Task prompt>
Among the lines below, copy exactly those from the one with "sets WPV, one" through the one with "address does nothing, and", counting both ends.

Listed records>
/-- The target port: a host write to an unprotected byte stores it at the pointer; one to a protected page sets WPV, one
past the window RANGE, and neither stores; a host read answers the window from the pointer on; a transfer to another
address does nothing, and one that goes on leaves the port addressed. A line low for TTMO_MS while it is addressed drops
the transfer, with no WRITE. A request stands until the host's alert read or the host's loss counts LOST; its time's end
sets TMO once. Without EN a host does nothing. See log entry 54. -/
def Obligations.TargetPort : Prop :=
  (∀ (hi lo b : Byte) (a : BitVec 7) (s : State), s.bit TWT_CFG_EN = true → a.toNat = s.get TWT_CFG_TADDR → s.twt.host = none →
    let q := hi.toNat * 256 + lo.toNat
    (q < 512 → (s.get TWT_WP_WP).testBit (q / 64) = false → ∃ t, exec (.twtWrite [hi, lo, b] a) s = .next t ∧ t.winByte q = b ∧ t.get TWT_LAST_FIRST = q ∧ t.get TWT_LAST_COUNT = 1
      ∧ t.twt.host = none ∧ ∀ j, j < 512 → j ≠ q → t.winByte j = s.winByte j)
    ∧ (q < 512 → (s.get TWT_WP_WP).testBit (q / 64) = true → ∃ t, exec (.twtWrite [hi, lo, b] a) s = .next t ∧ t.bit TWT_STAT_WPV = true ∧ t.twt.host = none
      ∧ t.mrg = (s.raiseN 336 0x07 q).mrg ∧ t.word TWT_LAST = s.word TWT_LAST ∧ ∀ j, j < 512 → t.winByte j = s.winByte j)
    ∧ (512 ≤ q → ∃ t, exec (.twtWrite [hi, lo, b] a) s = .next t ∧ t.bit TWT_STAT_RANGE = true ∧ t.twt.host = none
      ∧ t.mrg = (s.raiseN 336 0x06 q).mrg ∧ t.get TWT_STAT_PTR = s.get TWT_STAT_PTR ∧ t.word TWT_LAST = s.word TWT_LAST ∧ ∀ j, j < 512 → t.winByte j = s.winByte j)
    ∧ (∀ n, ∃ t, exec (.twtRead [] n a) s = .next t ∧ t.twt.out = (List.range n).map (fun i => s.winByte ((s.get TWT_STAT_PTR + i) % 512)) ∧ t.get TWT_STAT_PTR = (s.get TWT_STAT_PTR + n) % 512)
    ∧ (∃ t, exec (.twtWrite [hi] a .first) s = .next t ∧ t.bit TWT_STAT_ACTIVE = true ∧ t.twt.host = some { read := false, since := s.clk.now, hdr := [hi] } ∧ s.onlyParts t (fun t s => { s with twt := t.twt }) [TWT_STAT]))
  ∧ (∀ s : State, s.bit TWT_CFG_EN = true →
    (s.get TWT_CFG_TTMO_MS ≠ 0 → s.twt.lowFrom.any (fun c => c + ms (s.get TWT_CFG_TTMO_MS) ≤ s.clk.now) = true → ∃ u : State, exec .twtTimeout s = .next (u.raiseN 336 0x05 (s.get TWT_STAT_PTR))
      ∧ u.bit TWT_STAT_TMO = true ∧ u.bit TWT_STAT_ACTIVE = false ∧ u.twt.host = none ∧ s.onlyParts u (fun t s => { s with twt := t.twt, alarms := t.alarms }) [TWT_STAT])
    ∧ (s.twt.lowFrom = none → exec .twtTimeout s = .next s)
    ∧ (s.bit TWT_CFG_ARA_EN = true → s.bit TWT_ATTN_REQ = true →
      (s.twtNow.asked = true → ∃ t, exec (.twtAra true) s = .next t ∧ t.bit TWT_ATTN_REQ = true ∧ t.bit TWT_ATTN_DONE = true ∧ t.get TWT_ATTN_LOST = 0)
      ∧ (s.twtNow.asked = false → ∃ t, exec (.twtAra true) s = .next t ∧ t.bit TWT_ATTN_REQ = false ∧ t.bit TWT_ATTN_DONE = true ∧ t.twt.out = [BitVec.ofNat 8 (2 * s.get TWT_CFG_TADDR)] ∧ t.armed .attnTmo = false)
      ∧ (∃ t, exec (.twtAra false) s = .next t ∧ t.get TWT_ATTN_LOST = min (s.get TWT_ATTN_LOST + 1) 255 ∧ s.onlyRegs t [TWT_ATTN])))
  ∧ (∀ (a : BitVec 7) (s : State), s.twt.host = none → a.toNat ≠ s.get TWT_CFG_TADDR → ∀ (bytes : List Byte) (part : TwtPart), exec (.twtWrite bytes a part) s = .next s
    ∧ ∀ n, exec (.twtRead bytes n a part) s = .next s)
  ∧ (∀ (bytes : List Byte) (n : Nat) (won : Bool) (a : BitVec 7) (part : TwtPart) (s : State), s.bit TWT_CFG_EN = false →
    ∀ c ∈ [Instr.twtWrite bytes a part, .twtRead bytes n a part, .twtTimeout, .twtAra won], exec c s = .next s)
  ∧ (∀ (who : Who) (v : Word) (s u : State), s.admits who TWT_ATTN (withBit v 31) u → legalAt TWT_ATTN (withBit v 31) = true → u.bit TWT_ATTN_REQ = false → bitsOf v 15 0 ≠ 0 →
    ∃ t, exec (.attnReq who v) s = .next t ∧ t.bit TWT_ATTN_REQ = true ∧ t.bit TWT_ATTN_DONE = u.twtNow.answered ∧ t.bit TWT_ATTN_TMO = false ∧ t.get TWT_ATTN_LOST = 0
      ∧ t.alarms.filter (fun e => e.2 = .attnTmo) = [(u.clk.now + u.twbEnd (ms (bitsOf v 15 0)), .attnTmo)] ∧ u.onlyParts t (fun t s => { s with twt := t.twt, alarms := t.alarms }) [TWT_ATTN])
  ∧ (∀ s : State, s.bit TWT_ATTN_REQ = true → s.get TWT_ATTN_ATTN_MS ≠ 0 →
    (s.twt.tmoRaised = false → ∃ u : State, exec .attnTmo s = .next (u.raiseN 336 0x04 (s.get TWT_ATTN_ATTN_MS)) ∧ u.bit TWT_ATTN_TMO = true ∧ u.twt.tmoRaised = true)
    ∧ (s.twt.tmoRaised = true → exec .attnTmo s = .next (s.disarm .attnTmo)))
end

* * *

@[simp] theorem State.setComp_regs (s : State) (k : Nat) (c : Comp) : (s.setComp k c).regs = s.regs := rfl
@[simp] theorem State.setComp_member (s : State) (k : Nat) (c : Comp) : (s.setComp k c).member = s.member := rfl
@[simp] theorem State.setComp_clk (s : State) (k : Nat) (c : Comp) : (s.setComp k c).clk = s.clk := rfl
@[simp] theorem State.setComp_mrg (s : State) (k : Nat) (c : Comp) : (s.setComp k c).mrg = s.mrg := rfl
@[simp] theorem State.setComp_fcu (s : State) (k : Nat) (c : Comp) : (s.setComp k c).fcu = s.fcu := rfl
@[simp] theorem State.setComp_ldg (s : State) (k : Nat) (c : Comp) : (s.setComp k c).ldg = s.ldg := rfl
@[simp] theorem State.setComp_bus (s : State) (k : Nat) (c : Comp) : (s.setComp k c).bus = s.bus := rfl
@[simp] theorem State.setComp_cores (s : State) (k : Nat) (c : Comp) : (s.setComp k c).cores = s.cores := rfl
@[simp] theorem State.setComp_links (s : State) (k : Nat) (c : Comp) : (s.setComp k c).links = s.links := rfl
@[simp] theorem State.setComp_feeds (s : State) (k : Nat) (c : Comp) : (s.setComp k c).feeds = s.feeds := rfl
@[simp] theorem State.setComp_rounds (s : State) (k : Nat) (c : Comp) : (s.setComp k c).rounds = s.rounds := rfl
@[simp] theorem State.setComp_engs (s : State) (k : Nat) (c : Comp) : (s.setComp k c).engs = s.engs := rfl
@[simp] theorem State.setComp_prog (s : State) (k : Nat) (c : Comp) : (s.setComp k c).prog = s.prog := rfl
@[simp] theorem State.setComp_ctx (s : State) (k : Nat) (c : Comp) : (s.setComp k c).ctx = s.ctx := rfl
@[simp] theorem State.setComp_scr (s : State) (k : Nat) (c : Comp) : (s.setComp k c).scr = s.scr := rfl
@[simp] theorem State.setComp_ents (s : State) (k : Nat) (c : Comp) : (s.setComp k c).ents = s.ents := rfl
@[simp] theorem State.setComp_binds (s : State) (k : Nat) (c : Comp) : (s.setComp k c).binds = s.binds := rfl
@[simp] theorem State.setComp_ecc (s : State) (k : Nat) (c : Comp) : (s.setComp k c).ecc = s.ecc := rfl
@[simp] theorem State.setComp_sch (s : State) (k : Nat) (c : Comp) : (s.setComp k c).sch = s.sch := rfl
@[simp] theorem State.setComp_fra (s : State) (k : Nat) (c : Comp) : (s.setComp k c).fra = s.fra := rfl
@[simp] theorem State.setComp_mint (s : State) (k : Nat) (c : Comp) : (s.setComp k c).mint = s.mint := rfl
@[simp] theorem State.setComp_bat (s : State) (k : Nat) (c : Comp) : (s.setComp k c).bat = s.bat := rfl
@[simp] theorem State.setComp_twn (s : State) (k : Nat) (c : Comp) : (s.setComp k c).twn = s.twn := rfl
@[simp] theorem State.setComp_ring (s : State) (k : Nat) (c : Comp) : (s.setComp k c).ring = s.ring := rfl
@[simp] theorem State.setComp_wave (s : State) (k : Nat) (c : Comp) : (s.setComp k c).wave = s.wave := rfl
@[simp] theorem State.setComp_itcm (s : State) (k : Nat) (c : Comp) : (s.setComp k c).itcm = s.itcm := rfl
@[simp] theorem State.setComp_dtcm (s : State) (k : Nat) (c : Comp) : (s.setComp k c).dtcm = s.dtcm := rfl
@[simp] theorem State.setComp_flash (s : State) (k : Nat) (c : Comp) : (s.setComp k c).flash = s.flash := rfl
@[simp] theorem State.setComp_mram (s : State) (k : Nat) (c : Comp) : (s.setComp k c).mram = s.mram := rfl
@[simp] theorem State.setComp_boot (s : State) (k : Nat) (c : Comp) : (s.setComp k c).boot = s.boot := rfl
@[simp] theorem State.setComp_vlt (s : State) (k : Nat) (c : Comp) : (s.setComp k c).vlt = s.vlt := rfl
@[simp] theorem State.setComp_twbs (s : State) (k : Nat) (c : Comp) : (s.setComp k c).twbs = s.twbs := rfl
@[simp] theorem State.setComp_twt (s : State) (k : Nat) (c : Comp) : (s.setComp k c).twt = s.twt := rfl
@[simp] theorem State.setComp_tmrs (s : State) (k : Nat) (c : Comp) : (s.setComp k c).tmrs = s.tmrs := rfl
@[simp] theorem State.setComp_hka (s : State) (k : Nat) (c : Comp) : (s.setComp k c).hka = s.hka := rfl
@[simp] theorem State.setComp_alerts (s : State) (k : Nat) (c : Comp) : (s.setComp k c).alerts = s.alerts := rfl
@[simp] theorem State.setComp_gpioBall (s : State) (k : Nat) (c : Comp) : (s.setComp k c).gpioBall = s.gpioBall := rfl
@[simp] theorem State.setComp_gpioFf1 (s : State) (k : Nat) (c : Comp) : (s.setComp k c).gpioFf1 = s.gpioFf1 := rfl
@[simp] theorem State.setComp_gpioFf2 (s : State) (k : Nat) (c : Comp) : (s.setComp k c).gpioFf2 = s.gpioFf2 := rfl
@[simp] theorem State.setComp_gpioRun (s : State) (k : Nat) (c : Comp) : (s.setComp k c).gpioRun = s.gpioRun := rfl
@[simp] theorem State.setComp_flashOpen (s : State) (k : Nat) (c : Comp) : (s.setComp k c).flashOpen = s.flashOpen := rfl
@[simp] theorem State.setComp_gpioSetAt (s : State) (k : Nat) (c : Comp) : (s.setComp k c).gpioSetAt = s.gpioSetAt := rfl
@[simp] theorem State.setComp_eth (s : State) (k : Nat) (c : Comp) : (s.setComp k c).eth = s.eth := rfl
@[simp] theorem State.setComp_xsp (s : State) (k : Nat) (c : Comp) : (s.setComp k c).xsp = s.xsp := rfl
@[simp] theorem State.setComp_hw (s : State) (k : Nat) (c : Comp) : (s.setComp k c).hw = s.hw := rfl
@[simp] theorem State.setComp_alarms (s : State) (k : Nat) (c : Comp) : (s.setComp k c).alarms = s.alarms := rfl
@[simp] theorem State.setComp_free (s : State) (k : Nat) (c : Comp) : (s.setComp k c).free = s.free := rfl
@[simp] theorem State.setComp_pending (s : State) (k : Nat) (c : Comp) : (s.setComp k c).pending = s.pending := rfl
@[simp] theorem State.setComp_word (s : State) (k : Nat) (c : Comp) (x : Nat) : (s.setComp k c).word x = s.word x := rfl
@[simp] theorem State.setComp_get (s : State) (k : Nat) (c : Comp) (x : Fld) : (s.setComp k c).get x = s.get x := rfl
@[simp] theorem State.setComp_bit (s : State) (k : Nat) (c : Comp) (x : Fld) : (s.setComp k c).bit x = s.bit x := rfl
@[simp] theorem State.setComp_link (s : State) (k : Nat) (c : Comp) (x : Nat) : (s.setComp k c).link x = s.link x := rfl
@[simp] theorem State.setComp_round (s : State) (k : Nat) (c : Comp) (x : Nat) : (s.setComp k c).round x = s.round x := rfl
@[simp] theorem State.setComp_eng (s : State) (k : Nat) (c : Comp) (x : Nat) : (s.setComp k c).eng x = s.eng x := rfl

==

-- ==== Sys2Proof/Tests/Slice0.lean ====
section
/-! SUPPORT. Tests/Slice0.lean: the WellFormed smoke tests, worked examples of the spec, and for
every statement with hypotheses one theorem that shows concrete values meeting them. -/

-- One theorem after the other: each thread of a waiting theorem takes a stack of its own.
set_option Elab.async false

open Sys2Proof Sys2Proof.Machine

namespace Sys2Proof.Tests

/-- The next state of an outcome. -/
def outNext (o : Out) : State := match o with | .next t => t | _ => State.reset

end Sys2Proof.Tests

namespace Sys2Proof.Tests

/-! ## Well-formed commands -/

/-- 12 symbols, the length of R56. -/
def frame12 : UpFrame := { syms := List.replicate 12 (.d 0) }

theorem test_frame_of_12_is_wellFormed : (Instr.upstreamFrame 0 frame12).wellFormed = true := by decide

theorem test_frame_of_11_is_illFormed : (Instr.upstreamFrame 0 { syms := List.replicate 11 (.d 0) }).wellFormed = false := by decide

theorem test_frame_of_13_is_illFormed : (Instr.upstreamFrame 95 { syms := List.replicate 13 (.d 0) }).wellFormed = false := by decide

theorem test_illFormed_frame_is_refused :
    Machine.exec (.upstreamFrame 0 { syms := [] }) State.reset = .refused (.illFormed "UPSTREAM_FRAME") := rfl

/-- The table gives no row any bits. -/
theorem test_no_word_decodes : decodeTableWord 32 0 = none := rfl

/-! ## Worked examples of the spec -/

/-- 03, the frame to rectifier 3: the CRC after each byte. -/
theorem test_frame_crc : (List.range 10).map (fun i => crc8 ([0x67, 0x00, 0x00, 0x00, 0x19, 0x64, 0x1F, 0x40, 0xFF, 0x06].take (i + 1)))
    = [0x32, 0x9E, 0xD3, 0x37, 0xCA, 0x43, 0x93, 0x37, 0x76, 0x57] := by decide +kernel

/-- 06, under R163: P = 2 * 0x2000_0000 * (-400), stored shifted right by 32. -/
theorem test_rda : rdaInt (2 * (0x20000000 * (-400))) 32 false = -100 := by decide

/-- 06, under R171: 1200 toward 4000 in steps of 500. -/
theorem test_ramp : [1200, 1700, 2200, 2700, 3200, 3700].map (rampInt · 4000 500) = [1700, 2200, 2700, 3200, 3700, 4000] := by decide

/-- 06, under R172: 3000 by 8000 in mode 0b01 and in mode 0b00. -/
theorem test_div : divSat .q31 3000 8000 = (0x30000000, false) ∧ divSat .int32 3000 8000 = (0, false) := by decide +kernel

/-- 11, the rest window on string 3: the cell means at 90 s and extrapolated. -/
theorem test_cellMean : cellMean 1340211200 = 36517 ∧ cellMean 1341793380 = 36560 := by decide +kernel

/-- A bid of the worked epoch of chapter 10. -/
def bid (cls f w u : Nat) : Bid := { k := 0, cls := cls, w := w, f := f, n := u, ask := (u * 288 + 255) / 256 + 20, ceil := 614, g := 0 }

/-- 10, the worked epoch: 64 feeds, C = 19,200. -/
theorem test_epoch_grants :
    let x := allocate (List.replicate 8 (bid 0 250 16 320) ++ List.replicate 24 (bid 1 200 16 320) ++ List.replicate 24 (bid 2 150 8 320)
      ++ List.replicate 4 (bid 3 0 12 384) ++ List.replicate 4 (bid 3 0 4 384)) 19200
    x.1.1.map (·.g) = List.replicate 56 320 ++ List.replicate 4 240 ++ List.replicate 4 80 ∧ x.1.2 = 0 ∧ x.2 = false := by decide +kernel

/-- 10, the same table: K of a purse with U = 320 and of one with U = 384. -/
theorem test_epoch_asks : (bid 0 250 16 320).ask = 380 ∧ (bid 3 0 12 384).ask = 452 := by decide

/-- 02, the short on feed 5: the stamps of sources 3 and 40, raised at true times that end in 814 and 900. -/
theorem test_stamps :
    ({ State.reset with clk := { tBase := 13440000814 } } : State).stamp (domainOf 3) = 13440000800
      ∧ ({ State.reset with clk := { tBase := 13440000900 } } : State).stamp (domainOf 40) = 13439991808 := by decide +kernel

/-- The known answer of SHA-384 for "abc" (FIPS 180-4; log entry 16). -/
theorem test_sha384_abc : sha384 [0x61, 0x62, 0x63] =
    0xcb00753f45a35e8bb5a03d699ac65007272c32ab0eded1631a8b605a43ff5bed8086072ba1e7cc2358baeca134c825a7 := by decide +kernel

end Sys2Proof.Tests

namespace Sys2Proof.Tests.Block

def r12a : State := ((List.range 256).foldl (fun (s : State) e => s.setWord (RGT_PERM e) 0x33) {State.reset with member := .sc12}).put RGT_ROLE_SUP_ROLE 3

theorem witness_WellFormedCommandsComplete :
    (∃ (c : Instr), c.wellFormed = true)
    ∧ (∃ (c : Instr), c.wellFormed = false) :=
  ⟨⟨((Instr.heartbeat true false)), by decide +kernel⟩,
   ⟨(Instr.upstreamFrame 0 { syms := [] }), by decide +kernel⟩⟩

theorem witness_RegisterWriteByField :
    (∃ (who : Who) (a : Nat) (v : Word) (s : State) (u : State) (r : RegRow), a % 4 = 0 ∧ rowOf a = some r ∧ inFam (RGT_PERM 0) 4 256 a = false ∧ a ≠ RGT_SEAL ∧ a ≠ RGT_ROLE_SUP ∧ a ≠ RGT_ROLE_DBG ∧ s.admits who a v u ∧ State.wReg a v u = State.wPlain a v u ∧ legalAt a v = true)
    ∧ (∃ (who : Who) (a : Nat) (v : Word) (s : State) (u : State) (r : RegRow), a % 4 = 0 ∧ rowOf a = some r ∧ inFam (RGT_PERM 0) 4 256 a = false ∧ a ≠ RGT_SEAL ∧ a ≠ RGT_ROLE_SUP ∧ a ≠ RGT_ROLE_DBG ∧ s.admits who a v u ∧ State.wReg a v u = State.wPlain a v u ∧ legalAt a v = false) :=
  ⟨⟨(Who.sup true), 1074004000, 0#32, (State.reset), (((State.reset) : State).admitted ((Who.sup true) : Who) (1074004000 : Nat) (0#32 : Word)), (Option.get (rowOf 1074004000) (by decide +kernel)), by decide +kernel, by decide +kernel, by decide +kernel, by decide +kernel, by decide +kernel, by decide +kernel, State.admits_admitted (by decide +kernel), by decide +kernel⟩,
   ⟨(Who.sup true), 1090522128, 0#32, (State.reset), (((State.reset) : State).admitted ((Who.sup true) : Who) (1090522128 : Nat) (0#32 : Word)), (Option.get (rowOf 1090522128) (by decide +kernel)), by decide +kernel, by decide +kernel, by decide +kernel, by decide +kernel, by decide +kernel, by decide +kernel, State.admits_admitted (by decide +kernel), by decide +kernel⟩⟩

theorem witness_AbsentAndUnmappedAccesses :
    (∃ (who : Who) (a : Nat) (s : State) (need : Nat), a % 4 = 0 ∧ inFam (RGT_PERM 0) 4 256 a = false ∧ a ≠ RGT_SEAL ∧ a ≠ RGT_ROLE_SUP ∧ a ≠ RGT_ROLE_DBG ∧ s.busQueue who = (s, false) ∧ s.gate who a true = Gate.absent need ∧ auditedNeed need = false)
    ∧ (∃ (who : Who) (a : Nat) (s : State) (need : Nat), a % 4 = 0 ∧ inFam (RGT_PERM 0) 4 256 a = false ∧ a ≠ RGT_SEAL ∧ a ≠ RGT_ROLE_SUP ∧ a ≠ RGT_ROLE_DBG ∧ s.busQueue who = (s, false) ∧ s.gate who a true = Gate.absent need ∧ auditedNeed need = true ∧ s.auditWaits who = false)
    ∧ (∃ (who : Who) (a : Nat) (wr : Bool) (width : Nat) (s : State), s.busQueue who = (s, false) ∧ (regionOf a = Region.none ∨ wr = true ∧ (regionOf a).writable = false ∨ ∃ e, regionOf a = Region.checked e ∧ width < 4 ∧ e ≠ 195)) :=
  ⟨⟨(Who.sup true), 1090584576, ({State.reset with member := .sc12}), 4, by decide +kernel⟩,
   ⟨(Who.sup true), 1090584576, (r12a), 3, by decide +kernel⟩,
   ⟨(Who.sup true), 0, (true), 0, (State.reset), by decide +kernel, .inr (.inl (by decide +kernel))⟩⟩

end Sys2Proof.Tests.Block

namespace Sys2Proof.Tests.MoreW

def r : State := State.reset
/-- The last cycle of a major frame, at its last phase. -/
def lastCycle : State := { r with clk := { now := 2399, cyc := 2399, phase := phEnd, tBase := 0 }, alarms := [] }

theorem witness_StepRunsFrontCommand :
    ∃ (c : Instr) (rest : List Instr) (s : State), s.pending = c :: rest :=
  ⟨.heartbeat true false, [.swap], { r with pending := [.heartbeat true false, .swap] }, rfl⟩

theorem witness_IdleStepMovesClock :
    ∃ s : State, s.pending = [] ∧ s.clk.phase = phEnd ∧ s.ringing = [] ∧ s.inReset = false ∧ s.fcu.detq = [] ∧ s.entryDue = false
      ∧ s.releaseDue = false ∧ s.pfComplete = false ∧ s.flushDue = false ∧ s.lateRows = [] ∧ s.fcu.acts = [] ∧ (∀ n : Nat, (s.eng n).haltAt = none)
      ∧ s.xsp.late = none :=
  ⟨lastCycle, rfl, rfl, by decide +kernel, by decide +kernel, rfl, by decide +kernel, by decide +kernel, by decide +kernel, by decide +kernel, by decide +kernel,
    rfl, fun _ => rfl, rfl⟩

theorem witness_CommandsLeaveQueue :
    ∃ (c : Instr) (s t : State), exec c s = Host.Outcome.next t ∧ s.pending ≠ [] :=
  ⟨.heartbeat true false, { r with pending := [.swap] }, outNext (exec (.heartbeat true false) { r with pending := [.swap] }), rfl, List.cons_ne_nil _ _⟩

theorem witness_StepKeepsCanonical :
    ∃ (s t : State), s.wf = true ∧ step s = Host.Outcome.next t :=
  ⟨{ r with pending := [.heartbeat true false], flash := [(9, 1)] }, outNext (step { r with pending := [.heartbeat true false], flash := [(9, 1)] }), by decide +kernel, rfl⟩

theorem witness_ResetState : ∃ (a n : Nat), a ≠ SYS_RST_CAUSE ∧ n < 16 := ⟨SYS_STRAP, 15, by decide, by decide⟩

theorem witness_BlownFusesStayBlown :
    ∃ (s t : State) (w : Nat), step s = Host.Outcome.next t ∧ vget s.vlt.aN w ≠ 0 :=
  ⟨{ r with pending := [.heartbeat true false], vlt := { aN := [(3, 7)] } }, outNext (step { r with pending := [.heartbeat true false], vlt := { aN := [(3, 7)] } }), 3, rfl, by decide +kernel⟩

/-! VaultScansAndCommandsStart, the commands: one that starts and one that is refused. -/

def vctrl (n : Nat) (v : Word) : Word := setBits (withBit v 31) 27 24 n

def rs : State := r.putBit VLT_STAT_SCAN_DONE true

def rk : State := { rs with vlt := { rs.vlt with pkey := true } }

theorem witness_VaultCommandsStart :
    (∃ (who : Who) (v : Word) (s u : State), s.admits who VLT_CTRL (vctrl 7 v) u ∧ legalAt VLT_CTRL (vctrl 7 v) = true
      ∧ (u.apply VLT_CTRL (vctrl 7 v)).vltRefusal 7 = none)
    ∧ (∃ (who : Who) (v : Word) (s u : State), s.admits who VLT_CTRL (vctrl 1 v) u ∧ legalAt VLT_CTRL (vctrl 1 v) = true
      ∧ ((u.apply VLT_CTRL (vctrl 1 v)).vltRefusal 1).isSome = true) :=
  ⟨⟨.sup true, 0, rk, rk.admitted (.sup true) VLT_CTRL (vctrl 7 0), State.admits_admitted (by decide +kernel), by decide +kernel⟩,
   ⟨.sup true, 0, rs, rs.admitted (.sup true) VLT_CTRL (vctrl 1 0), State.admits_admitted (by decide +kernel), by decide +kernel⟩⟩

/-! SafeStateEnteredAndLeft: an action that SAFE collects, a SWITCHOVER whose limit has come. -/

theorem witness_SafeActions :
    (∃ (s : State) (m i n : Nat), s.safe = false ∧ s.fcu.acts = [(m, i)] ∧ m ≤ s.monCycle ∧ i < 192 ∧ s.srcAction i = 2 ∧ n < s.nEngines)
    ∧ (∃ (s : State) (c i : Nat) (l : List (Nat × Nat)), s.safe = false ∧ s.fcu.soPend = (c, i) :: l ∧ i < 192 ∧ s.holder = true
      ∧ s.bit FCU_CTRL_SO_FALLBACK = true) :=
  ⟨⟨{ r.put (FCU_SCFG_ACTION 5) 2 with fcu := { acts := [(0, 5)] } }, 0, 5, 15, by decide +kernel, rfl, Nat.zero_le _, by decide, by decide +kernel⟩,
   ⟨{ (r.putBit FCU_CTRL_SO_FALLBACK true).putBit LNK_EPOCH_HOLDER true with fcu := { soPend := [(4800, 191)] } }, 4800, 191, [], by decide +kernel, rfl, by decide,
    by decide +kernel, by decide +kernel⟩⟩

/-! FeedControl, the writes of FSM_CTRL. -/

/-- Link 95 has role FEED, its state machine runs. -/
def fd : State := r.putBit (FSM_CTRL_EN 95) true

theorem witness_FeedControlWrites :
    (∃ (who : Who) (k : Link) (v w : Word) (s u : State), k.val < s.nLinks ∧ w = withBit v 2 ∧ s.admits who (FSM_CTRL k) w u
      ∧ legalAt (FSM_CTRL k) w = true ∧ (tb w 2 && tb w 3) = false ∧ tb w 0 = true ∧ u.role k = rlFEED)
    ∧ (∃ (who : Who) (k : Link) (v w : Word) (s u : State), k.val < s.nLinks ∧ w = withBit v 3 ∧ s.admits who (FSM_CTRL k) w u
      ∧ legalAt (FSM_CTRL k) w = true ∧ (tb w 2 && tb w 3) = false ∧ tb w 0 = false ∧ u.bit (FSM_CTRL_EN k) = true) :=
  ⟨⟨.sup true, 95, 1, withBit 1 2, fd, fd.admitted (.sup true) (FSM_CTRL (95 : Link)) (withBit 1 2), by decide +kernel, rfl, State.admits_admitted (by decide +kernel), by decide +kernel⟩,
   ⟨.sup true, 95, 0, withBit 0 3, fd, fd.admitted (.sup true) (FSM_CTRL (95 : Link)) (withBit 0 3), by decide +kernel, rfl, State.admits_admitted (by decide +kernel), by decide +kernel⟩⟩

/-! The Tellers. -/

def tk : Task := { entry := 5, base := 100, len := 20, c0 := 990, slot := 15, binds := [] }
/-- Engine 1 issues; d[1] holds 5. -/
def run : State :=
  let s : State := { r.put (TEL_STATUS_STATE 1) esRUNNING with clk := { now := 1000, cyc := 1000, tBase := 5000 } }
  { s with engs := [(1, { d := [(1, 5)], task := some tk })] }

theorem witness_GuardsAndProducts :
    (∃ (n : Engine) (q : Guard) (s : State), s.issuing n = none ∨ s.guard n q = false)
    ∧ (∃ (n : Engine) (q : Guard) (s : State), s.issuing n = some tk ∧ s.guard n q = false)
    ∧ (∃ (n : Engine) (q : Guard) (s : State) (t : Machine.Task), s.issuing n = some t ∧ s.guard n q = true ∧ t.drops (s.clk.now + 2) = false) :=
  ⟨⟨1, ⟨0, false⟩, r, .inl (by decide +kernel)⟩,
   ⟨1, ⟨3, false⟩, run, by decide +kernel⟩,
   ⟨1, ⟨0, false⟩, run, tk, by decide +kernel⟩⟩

Reply>
/-- The target port: a host write to an unprotected byte stores it at the pointer; one to a protected page sets WPV, one
past the window RANGE, and neither stores; a host read answers the window from the pointer on; a transfer to another
address does nothing, and one that goes on leaves the port addressed. A line low for TTMO_MS while it is addressed drops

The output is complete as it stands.